You are a manager in a male-dominated environment. What is that like for you?

I’ve always worked in a male-dominated environment and never found it a problem. Maybe that’s also because I never turned gender into an issue. That’s how it was for me growing up: we were two boys and two girls and we never noticed any difference. The world was equally open to all of us, and there was nothing we shouldn’t strive for. By the way, IT is not male-dominated in all areas: in less technology-oriented IT occupations, the mix is closer to 50:50.

And how do you deal with situations where you encounter problems with acceptance just because you are a woman?

In IT, we deal with specialists from all over the world and a wide variety of cultures. It’s important to be attentive and notice when difficulties arise – whether they are gender or hierarchy-related or whatever else. I respond by addressing and clarifying them – very pragmatically.

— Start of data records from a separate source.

-- ==== Sys2Proof/Laws/State.lean ====
section
/-! SUPPORT. Each operation on State, field by field: the field it writes, or that it leaves the field alone. -/
namespace Sys2Proof.Machine

/-! ### Registers that may hold no value -/
@[simp] theorem held_hasValue {α : Type} (v : α) : (Reg.held v).hasValue = true := rfl
@[simp] theorem held_bits {α : Type} (v : α) : (Reg.held v).bits = v := rfl
@[simp] theorem noValue_hasValue {α : Type} (v : α) : (Reg.noValue v).hasValue = false := rfl
@[simp] theorem noValue_bits {α : Type} (v : α) : (Reg.noValue v).bits = v := rfl
@[simp] theorem held_value {α : Type} (v : α) : (Reg.held v).value? = some v := rfl
@[simp] theorem noValue_value {α : Type} (v : α) : (Reg.noValue v).value? = none := rfl

variable (s : State)

/-! ### emit -/
@[simp] theorem emit_cfg (e : Event) : (emit s e).cfg = s.cfg := rfl
@[simp] theorem emit_phase (e : Event) : (emit s e).phase = s.phase := rfl
@[simp] theorem emit_inProgress (e : Event) : (emit s e).inProgress = s.inProgress := rfl
@[simp] theorem emit_currentOpcode (e : Event) : (emit s e).currentOpcode = s.currentOpcode := rfl
@[simp] theorem emit_parameterCount (e : Event) : (emit s e).parameterCount = s.parameterCount := rfl
@[simp] theorem emit_buf (e : Event) : (emit s e).buf = s.buf := rfl
@[simp] theorem emit_curValid (e : Event) : (emit s e).curValid = s.curValid := rfl
@[simp] theorem emit_curCount (e : Event) : (emit s e).curCount = s.curCount := rfl
@[simp] theorem emit_curAddr (e : Event) : (emit s e).curAddr = s.curAddr := rfl
@[simp] theorem emit_curOff (e : Event) : (emit s e).curOff = s.curOff := rfl
@[simp] theorem emit_pollArmed (e : Event) : (emit s e).pollArmed = s.pollArmed := rfl
@[simp] theorem emit_switchThreshold (e : Event) : (emit s e).switchThreshold = s.switchThreshold := rfl
@[simp] theorem emit_sonarDivider (e : Event) : (emit s e).sonarDivider = s.sonarDivider := rfl
@[simp] theorem emit_thresholdSonar (e : Event) : (emit s e).thresholdSonar = s.thresholdSonar := rfl
@[simp] theorem emit_thresholdIR (e : Event) : (emit s e).thresholdIR = s.thresholdIR := rfl
@[simp] theorem emit_faulted (e : Event) : (emit s e).faulted = s.faulted := rfl
@[simp] theorem emit_mem (e : Event) : (emit s e).mem = s.mem := rfl
@[simp] theorem emit_tx (e : Event) : (emit s e).tx = s.tx := rfl
@[simp] theorem emit_rx (e : Event) : (emit s e).rx = s.rx := rfl
@[simp] theorem emit_rxTake (e : Event) : (emit s e).rxTake = s.rxTake := rfl
@[simp] theorem emit_events (e : Event) : (emit s e).events = s.events ++ [e] := rfl
@[simp] theorem emit_script (e : Event) : (emit s e).script = s.script := rfl
@[simp] theorem emit_draws (e : Event) : (emit s e).draws = s.draws := rfl

/-! ### txAppend -/
@[simp] theorem txAppend_cfg (bs : List Byte) : (txAppend s bs).cfg = s.cfg := rfl
@[simp] theorem txAppend_phase (bs : List Byte) : (txAppend s bs).phase = s.phase := rfl
@[simp] theorem txAppend_inProgress (bs : List Byte) : (txAppend s bs).inProgress = s.inProgress := rfl
@[simp] theorem txAppend_currentOpcode (bs : List Byte) : (txAppend s bs).currentOpcode = s.currentOpcode := rfl
@[simp] theorem txAppend_parameterCount (bs : List Byte) : (txAppend s bs).parameterCount = s.parameterCount := rfl
@[simp] theorem txAppend_buf (bs : List Byte) : (txAppend s bs).buf = s.buf := rfl
@[simp] theorem txAppend_curValid (bs : List Byte) : (txAppend s bs).curValid = s.curValid := rfl
@[simp] theorem txAppend_curCount (bs : List Byte) : (txAppend s bs).curCount = s.curCount := rfl
@[simp] theorem txAppend_curAddr (bs : List Byte) : (txAppend s bs).curAddr = s.curAddr := rfl
@[simp] theorem txAppend_curOff (bs : List Byte) : (txAppend s bs).curOff = s.curOff := rfl
@[simp] theorem txAppend_pollArmed (bs : List Byte) : (txAppend s bs).pollArmed = s.pollArmed := rfl
@[simp] theorem txAppend_switchThreshold (bs : List Byte) : (txAppend s bs).switchThreshold = s.switchThreshold := rfl
@[simp] theorem txAppend_sonarDivider (bs : List Byte) : (txAppend s bs).sonarDivider = s.sonarDivider := rfl
@[simp] theorem txAppend_thresholdSonar (bs : List Byte) : (txAppend s bs).thresholdSonar = s.thresholdSonar := rfl
@[simp] theorem txAppend_thresholdIR (bs : List Byte) : (txAppend s bs).thresholdIR = s.thresholdIR := rfl
@[simp] theorem txAppend_faulted (bs : List Byte) : (txAppend s bs).faulted = s.faulted := rfl
@[simp] theorem txAppend_mem (bs : List Byte) : (txAppend s bs).mem = s.mem := rfl
@[simp] theorem txAppend_tx (bs : List Byte) : (txAppend s bs).tx = s.tx ++ bs := rfl
@[simp] theorem txAppend_rx (bs : List Byte) : (txAppend s bs).rx = s.rx := rfl
@[simp] theorem txAppend_rxTake (bs : List Byte) : (txAppend s bs).rxTake = s.rxTake := rfl
@[simp] theorem txAppend_events (bs : List Byte) : (txAppend s bs).events = s.events := rfl
@[simp] theorem txAppend_script (bs : List Byte) : (txAppend s bs).script = s.script := rfl
@[simp] theorem txAppend_draws (bs : List Byte) : (txAppend s bs).draws = s.draws := rfl

/-! ### raiseFault -/
@[simp] theorem raiseFault_cfg (k : Fault) : (raiseFault s k).cfg = s.cfg := rfl
@[simp] theorem raiseFault_phase (k : Fault) : (raiseFault s k).phase = s.phase := rfl
@[simp] theorem raiseFault_inProgress (k : Fault) : (raiseFault s k).inProgress = s.inProgress := rfl
@[simp] theorem raiseFault_currentOpcode (k : Fault) : (raiseFault s k).currentOpcode = s.currentOpcode := rfl
@[simp] theorem raiseFault_parameterCount (k : Fault) : (raiseFault s k).parameterCount = s.parameterCount := rfl
@[simp] theorem raiseFault_buf (k : Fault) : (raiseFault s k).buf = s.buf := rfl
@[simp] theorem raiseFault_curValid (k : Fault) : (raiseFault s k).curValid = s.curValid := rfl
@[simp] theorem raiseFault_curCount (k : Fault) : (raiseFault s k).curCount = s.curCount := rfl
@[simp] theorem raiseFault_curAddr (k : Fault) : (raiseFault s k).curAddr = s.curAddr := rfl
@[simp] theorem raiseFault_curOff (k : Fault) : (raiseFault s k).curOff = s.curOff := rfl
@[simp] theorem raiseFault_pollArmed (k : Fault) : (raiseFault s k).pollArmed = s.pollArmed := rfl
@[simp] theorem raiseFault_switchThreshold (k : Fault) : (raiseFault s k).switchThreshold = s.switchThreshold := rfl
@[simp] theorem raiseFault_sonarDivider (k : Fault) : (raiseFault s k).sonarDivider = s.sonarDivider := rfl
@[simp] theorem raiseFault_thresholdSonar (k : Fault) : (raiseFault s k).thresholdSonar = s.thresholdSonar := rfl
@[simp] theorem raiseFault_thresholdIR (k : Fault) : (raiseFault s k).thresholdIR = s.thresholdIR := rfl
@[simp] theorem raiseFault_faulted (k : Fault) : (raiseFault s k).faulted = some k := rfl
@[simp] theorem raiseFault_mem (k : Fault) : (raiseFault s k).mem = s.mem := rfl
@[simp] theorem raiseFault_tx (k : Fault) : (raiseFault s k).tx = s.tx := rfl
@[simp] theorem raiseFault_rx (k : Fault) : (raiseFault s k).rx = s.rx := rfl
@[simp] theorem raiseFault_rxTake (k : Fault) : (raiseFault s k).rxTake = s.rxTake := rfl
@[simp] theorem raiseFault_events (k : Fault) : (raiseFault s k).events = s.events := rfl
@[simp] theorem raiseFault_script (k : Fault) : (raiseFault s k).script = s.script := rfl
@[simp] theorem raiseFault_draws (k : Fault) : (raiseFault s k).draws = s.draws := rfl

/-! ### setCache -/
@[simp] theorem setCache_cfg (w0 w1 w2 w3 : Word) : (setCache s w0 w1 w2 w3).cfg = s.cfg := rfl
@[simp] theorem setCache_phase (w0 w1 w2 w3 : Word) : (setCache s w0 w1 w2 w3).phase = s.phase := rfl
@[simp] theorem setCache_inProgress (w0 w1 w2 w3 : Word) : (setCache s w0 w1 w2 w3).inProgress = s.inProgress := rfl
@[simp] theorem setCache_currentOpcode (w0 w1 w2 w3 : Word) : (setCache s w0 w1 w2 w3).currentOpcode = s.currentOpcode := rfl
@[simp] theorem setCache_parameterCount (w0 w1 w2 w3 : Word) : (setCache s w0 w1 w2 w3).parameterCount = s.parameterCount := rfl
@[simp] theorem setCache_buf (w0 w1 w2 w3 : Word) : (setCache s w0 w1 w2 w3).buf = s.buf := rfl
@[simp] theorem setCache_curValid (w0 w1 w2 w3 : Word) : (setCache s w0 w1 w2 w3).curValid = s.curValid := rfl
@[simp] theorem setCache_curCount (w0 w1 w2 w3 : Word) : (setCache s w0 w1 w2 w3).curCount = s.curCount := rfl
@[simp] theorem setCache_curAddr (w0 w1 w2 w3 : Word) : (setCache s w0 w1 w2 w3).curAddr = s.curAddr := rfl
@[simp] theorem setCache_curOff (w0 w1 w2 w3 : Word) : (setCache s w0 w1 w2 w3).curOff = s.curOff := rfl
@[simp] theorem setCache_pollArmed (w0 w1 w2 w3 : Word) : (setCache s w0 w1 w2 w3).pollArmed = s.pollArmed := rfl
@[simp] theorem setCache_switchThreshold (w0 w1 w2 w3 : Word) : (setCache s w0 w1 w2 w3).switchThreshold = .held w0 := rfl
@[simp] theorem setCache_sonarDivider (w0 w1 w2 w3 : Word) : (setCache s w0 w1 w2 w3).sonarDivider = .held w1 := rfl
@[simp] theorem setCache_thresholdSonar (w0 w1 w2 w3 : Word) : (setCache s w0 w1 w2 w3).thresholdSonar = .held w2 := rfl
@[simp] theorem setCache_thresholdIR (w0 w1 w2 w3 : Word) : (setCache s w0 w1 w2 w3).thresholdIR = .held w3 := rfl
@[simp] theorem setCache_faulted (w0 w1 w2 w3 : Word) : (setCache s w0 w1 w2 w3).faulted = s.faulted := rfl
@[simp] theorem setCache_mem (w0 w1 w2 w3 : Word) : (setCache s w0 w1 w2 w3).mem = s.mem := rfl
@[simp] theorem setCache_tx (w0 w1 w2 w3 : Word) : (setCache s w0 w1 w2 w3).tx = s.tx := rfl
@[simp] theorem setCache_rx (w0 w1 w2 w3 : Word) : (setCache s w0 w1 w2 w3).rx = s.rx := rfl
@[simp] theorem setCache_rxTake (w0 w1 w2 w3 : Word) : (setCache s w0 w1 w2 w3).rxTake = s.rxTake := rfl
@[simp] theorem setCache_events (w0 w1 w2 w3 : Word) : (setCache s w0 w1 w2 w3).events = s.events := rfl
@[simp] theorem setCache_script (w0 w1 w2 w3 : Word) : (setCache s w0 w1 w2 w3).script = s.script := rfl
@[simp] theorem setCache_draws (w0 w1 w2 w3 : Word) : (setCache s w0 w1 w2 w3).draws = s.draws := rfl

/-! ### finish -/
@[simp] theorem finish_cfg : (finish s).cfg = s.cfg := rfl
@[simp] theorem finish_phase : (finish s).phase = s.phase := rfl
@[simp] theorem finish_inProgress : (finish s).inProgress = false := rfl
@[simp] theorem finish_currentOpcode : (finish s).currentOpcode = s.currentOpcode := rfl
@[simp] theorem finish_parameterCount : (finish s).parameterCount = 0 := rfl
@[simp] theorem finish_buf : (finish s).buf = s.buf := rfl
@[simp] theorem finish_curValid : (finish s).curValid = false := rfl
@[simp] theorem finish_curCount : (finish s).curCount = s.curCount := rfl
@[simp] theorem finish_curAddr : (finish s).curAddr = s.curAddr := rfl
@[simp] theorem finish_curOff : (finish s).curOff = s.curOff := rfl
@[simp] theorem finish_pollArmed : (finish s).pollArmed = s.pollArmed := rfl
@[simp] theorem finish_switchThreshold : (finish s).switchThreshold = s.switchThreshold := rfl
@[simp] theorem finish_sonarDivider : (finish s).sonarDivider = s.sonarDivider := rfl
@[simp] theorem finish_thresholdSonar : (finish s).thresholdSonar = s.thresholdSonar := rfl
@[simp] theorem finish_thresholdIR : (finish s).thresholdIR = s.thresholdIR := rfl
@[simp] theorem finish_faulted : (finish s).faulted = s.faulted := rfl
@[simp] theorem finish_mem : (finish s).mem = s.mem := rfl
@[simp] theorem finish_tx : (finish s).tx = s.tx := rfl
@[simp] theorem finish_rx : (finish s).rx = s.rx := rfl
@[simp] theorem finish_rxTake : (finish s).rxTake = s.rxTake := rfl
@[simp] theorem finish_events : (finish s).events = s.events := rfl
@[simp] theorem finish_script : (finish s).script = s.script := rfl
@[simp] theorem finish_draws : (finish s).draws = s.draws := rfl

In your opinion, how can managers contribute to promoting women to management positions?

Above all, a manager must address the fact that motherhood and a management position can be combined – whether in the form of part-time management jobs or the possibility of putting your management career on hold for a certain period of time and then resuming it. On the other hand, it is important for women to signal that they want to hold management positions and that they want to commit to it. As a manager, it is often up to me to give them that final push to apply for a management position.

How do you deal with setbacks in your day-to-day work?

I find out whether something was just bad luck or whether and what I could have done better. But I don’t spend too much time obsessing about what happened. That’s a waste of energy. Instead, I concentrate on the next steps. I also do this when I fail to push through an idea. Then I have to ask myself: was I too hasty? Was I wrong? Did I steamroll somebody with my idea? Or was it just not ready or right? Were there too many other factors? Or was it the right idea but at the wrong time? In summary, I analyse, organize and move forward.

Is the way you do things learned or an innate ability?

A lot of it is learned. For example, nowadays hardly anyone believes that I rarely used to communicate in large groups and was rather shy. You can learn a lot and find great enjoyment, particularly from the things you have worked hard to overcome. However, what I do have – whether it is innate or learned from my parents – is my basic confidence that things will turn out well. This is a great gift and one of my strengths.

One more question about the next generation of IT professionals: the proportion of men is still significantly higher in technical IT professions. Shouldn’t more be done to steer girl’s preferences in a more technical direction?

If we want to intervene, it has to be at the lower grade levels. Although I’m not sure this is a task for our educational institutions. When I look back on my own path, my initial impetus came from my home life: my father and brother are electrical engineers, and I was drawn to that sector too. To me, the most important thing seems to be an education that emphasizes that there is no disadvantage to being a woman or a man.

About

Barbara Marti is Head of Payment Solutions IT Services at PostFinance.